* [PROVIDED MATERIAL]:

-- ==== Sys2Proof/Laws/KeepsQueue.lean ====
section
/-! SUPPORT. Every operation of Machine/Queue.lean keeps what Keeps says. -/

namespace Sys2Proof.Machine

theorem State.enableQueue_keeps {s0 s : State} (hk : Keeps s0 s) (p : Nat) (q : Nat) : Keeps s0 (State.enableQueue s p q) := by
  unfold State.enableQueue
  repeat' first
    | with_reducible assumption | with_reducible apply State.setQueue_keeps | with_reducible apply State.shipTable_keeps
    | with_reducible apply State.wr_keeps | with_reducible apply State.wrB_keeps | with_reducible apply State.wrF_keeps
    | with_reducible apply Keeps.ite

theorem State.disableQueue_keeps {s0 s : State} (hk : Keeps s0 s) (p : Nat) (q : Nat) : Keeps s0 (State.disableQueue s p q) := by
  unfold State.disableQueue
  repeat' first
    | with_reducible assumption | with_reducible apply State.shipTable_keeps | with_reducible apply State.wrB_keeps | with_reducible apply Keeps.ite

theorem execQueueEnable_keeps {s0 s : State} (hk : Keeps s0 s) (q : QueueId) : KeepsR s0 (execQueueEnable q s) := by
  unfold execQueueEnable
  repeat' first
    | with_reducible assumption | with_reducible apply State.enableQueue_keeps | with_reducible apply KeepsR.next | with_reducible apply Keeps.ite
    | lift_lets -underBinder | split

theorem execQueueDisable_keeps {s0 s : State} (hk : Keeps s0 s) (q : QueueId) : KeepsR s0 (execQueueDisable q s) := by
  unfold execQueueDisable
  repeat' first
    | with_reducible assumption | with_reducible apply State.disableQueue_keeps | with_reducible apply KeepsR.next | lift_lets -underBinder | split

theorem State.writeQdCtrl_keeps {s0 s : State} (hk : Keeps s0 s) (p : Nat) (q : Nat) (v : Nat) : Keeps s0 (State.writeQdCtrl s p q v) := by
  unfold State.writeQdCtrl
  repeat' first
    | with_reducible assumption | with_reducible apply State.disableQueue_keeps | with_reducible apply State.enableQueue_keeps
    | with_reducible apply State.wrB_keeps | with_reducible apply State.wrF_keeps | with_reducible apply Keeps.ite

theorem State.writeRingBase_keeps {s0 s : State} (hk : Keeps s0 s) (p : Nat) (q : Nat) (v : Nat) : Keeps s0 (State.writeRingBase s p q v) := by
  unfold State.writeRingBase
  repeat' first
    | with_reducible assumption | with_reducible apply State.shipTable_keeps | with_reducible apply State.wr_keeps
    | with_reducible apply State.wrB_keeps | with_reducible apply Keeps.ite

theorem State.writeSeed_keeps {s0 s : State} (hk : Keeps s0 s) (p : Nat) (q : Nat) (v : Word) : Keeps s0 (State.writeSeed s p q v) := by
  unfold State.writeSeed
  repeat' first
    | with_reducible assumption | with_reducible apply State.shipTable_keeps | with_reducible apply State.wr_keeps

theorem execQdSeedWrite_keeps {s0 s : State} (hk : Keeps s0 s) (q : QueueId) (seed : Word) : KeepsR s0 (execQdSeedWrite q seed s) := by
  unfold execQdSeedWrite
  repeat' first
    | with_reducible assumption | with_reducible apply State.writeSeed_keeps | with_reducible apply KeepsR.next | lift_lets -underBinder | split

theorem State.doorbell_keeps {s0 s : State} (hk : Keeps s0 s) (p : Nat) (q : Nat) (link : Nat) (ld : Nat) (t : Nat) : Keeps s0 (State.doorbell s p q link ld t) := by
  unfold State.doorbell
  repeat' first
    | with_reducible assumption | with_reducible apply State.raise_keeps | with_reducible apply State.setB_keeps
    | with_reducible apply State.setQueue_keeps | with_reducible apply State.shipTable_keeps | with_reducible apply State.wr_keeps
    | with_reducible apply State.wrB_keeps | with_reducible apply Keeps.ite

theorem execDoorbell_keeps {s0 s : State} (hk : Keeps s0 s) (link : LinkId) (ld : LdId) (q : QueueId) (tail : BitVec 32) : KeepsR s0 (execDoorbell link ld q tail s) := by
  unfold execDoorbell
  repeat' first
    | with_reducible assumption | intro _ | with_reducible apply State.doorbell_keeps | with_reducible apply State.onBar0_keeps
    | with_reducible apply KeepsR.next | with_reducible apply Keeps.ite

theorem State.fetchStop_keeps {s0 s : State} (hk : Keeps s0 s) (p : Nat) (q : Nat) (status : Nat) : Keeps s0 (State.fetchStop s p q status) := by
  unfold State.fetchStop
  repeat' first
    | with_reducible assumption | with_reducible apply State.flashDone_keeps | with_reducible apply State.raise_keeps
    | with_reducible apply State.setB_keeps | with_reducible apply State.shipTable_keeps | with_reducible apply State.wrB_keeps
    | with_reducible apply State.wrF_keeps

theorem State.fetchDesc_keeps {s0 s : State} (hk : Keeps s0 s) (p : Nat) (q : Nat) : Keeps s0 (State.fetchDesc s p q) := by
  unfold State.fetchDesc
  repeat' first
    | with_reducible assumption | with_reducible apply State.fetchStop_keeps | with_reducible apply State.flashDone_keeps
    | with_reducible apply State.flashWait_keeps | with_reducible apply State.getBytes_keeps | with_reducible apply State.setQueue_keeps
    | with_reducible apply State.shipTable_keeps | with_reducible apply State.wr_keeps | with_reducible refine Keeps.fst ?_ (by assumption)
    | with_reducible apply Keeps.ite | lift_lets -underBinder | dsimp -zeta only | split

theorem execDescFetch_keeps {s0 s : State} (hk : Keeps s0 s) (q : QueueId) : KeepsR s0 (execDescFetch q s) := by
  unfold execDescFetch
  repeat' first
    | with_reducible assumption | with_reducible apply State.fetchDesc_keeps | with_reducible apply KeepsR.next | lift_lets -underBinder | split

theorem State.startDesc_keeps {s0 s : State} (hk : Keeps s0 s) (q n : Nat) (types : Nat → Bool) {p : Nat} {u : State} {d : Option DescSt} (e : State.startDesc s q n types = some (p, u, d)) : Keeps s0 u := by
  unfold State.startDesc at e
  split at e
  · split at e
    · cases e
    · dsimp only at e
      split at e
      · cases e; exact State.endDesc_keeps hk _ _ _ _
      · cases e; exact State.setDesc_keeps hk _ _
  · cases e

theorem execDescNop_keeps {s0 s : State} (hk : Keeps s0 s) (q : QueueId) (n : Nat) : KeepsR s0 (execDescNop q n s) := by
  unfold execDescNop
  repeat' first
    | with_reducible assumption | with_reducible apply State.endDesc_keeps | with_reducible refine State.startDesc_keeps (e := by assumption) ?_ _ _ _
    | with_reducible apply KeepsR.next | lift_lets -underBinder | split

theorem State.descGone_keeps {s0 s : State} (hk : Keeps s0 s) (p : Nat) (q : Nat) (d : DescSt) : Keeps s0 (State.descGone s p q d) := by
  unfold State.descGone
  repeat' first
    | with_reducible assumption | with_reducible apply State.incErr_keeps | with_reducible apply State.incEvt_keeps
    | with_reducible apply State.msix_keeps | with_reducible apply State.setQueue_keeps | with_reducible apply State.shipTable_keeps
    | with_reducible apply State.storeGone_keeps | with_reducible apply Keeps.ite

theorem State.awaitDesc_keeps {s0 s : State} (hk : Keeps s0 s) (p : Nat) (q : Nat) (h : Nat) (d : DescSt) (stage : Nat) : Keeps s0 (State.awaitDesc s p q h d stage) := by
  unfold State.awaitDesc
  repeat' first
    | with_reducible assumption | with_reducible apply State.setDesc_keeps | with_reducible apply State.setMirPart_keeps

theorem State.descFinish_keeps {s0 s : State} (hk : Keeps s0 s) (p : Nat) (q : Nat) (d : DescSt) : Keeps s0 (State.descFinish s p q d) := by
  unfold State.descFinish
  repeat' first
    | with_reducible assumption | (intro v; have hv : Keeps s0 v := ?_; clear_value v) | (intro v; clear_value v)
    | with_reducible apply State.awaitDesc_keeps | with_reducible apply State.compOp_keeps | with_reducible apply State.descGone_keeps
    | with_reducible apply Keeps.ite | lift_lets -underBinder | split

theorem State.descComplete_keeps {s0 s : State} (hk : Keeps s0 s) (p : Nat) (q : Nat) (d : DescSt) : Keeps s0 (State.descComplete s p q d) := by
  unfold State.descComplete
  repeat' first
    | with_reducible assumption | (intro v; have hv : Keeps s0 v.1 := ?_; clear_value v)
    | (intro v; have hp2 : ∀ t a b, Keeps s0 t → Keeps s0 (v t a b).1 := ?_; clear_value v) | (intro v; clear_value v) | intro _
    | with_reducible apply State.atLevel_keeps | with_reducible apply State.awaitDesc_keeps | with_reducible apply State.compCharge_keeps
    | with_reducible apply State.descFinish_keeps | with_reducible apply State.nospaceRefusal_keeps | with_reducible apply State.putRun_keeps
    | with_reducible apply State.setB_keeps | with_reducible apply State.setDesc_keeps | with_reducible apply State.wrB_keeps
    | with_reducible apply hp2 | with_reducible refine Keeps.fst ?_ (by assumption) | with_reducible apply Keeps.ite | lift_lets -underBinder
    | dsimp -zeta only | subst v | split

theorem State.hintEnd_keeps {s0 s : State} (hk : Keeps s0 s) (q : Nat) (d : DescSt) : Keeps s0 (State.hintEnd s q d) := by
  unfold State.hintEnd
  repeat' first
    | with_reducible assumption | (intro v; have hv : TierSt := v; clear hv; subst v) | with_reducible apply State.endDesc_keeps
    | with_reducible refine KeepsMk.of ?_ | with_reducible apply Keeps.ite | lift_lets -underBinder | simp -proj only [Keeps.mk_eq, TierSt.frames_mk]

theorem execDescComplete_keeps {s0 s : State} (hk : Keeps s0 s) (q : QueueId) (n : Nat) : KeepsR s0 (execDescComplete q n s) := by
  unfold execDescComplete
  repeat' first
    | with_reducible assumption | (intro v; have hv : Keeps s0 v := ?_; clear_value v) | with_reducible apply State.descComplete_keeps
    | with_reducible apply State.hintEnd_keeps | with_reducible apply KeepsR.next | with_reducible apply Keeps.ite | lift_lets -underBinder | split

end Sys2Proof.Machine
end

* [DIRECTIONS FOR THIS TASK]:
Copy verbatim, from the listing above, each line from the one containing "status) := by" down to the one containing "unfold execDescFetch", inclusive.

* [COMPLETED TASK]:
theorem State.fetchStop_keeps {s0 s : State} (hk : Keeps s0 s) (p : Nat) (q : Nat) (status : Nat) : Keeps s0 (State.fetchStop s p q status) := by
  unfold State.fetchStop
  repeat' first
    | with_reducible assumption | with_reducible apply State.flashDone_keeps | with_reducible apply State.raise_keeps
    | with_reducible apply State.setB_keeps | with_reducible apply State.shipTable_keeps | with_reducible apply State.wrB_keeps
    | with_reducible apply State.wrF_keeps

theorem State.fetchDesc_keeps {s0 s : State} (hk : Keeps s0 s) (p : Nat) (q : Nat) : Keeps s0 (State.fetchDesc s p q) := by
  unfold State.fetchDesc
  repeat' first
    | with_reducible assumption | with_reducible apply State.fetchStop_keeps | with_reducible apply State.flashDone_keeps
    | with_reducible apply State.flashWait_keeps | with_reducible apply State.getBytes_keeps | with_reducible apply State.setQueue_keeps
    | with_reducible apply State.shipTable_keeps | with_reducible apply State.wr_keeps | with_reducible refine Keeps.fst ?_ (by assumption)
    | with_reducible apply Keeps.ite | lift_lets -underBinder | dsimp -zeta only | split

theorem execDescFetch_keeps {s0 s : State} (hk : Keeps s0 s) (q : QueueId) : KeepsR s0 (execDescFetch q s) := by
  unfold execDescFetch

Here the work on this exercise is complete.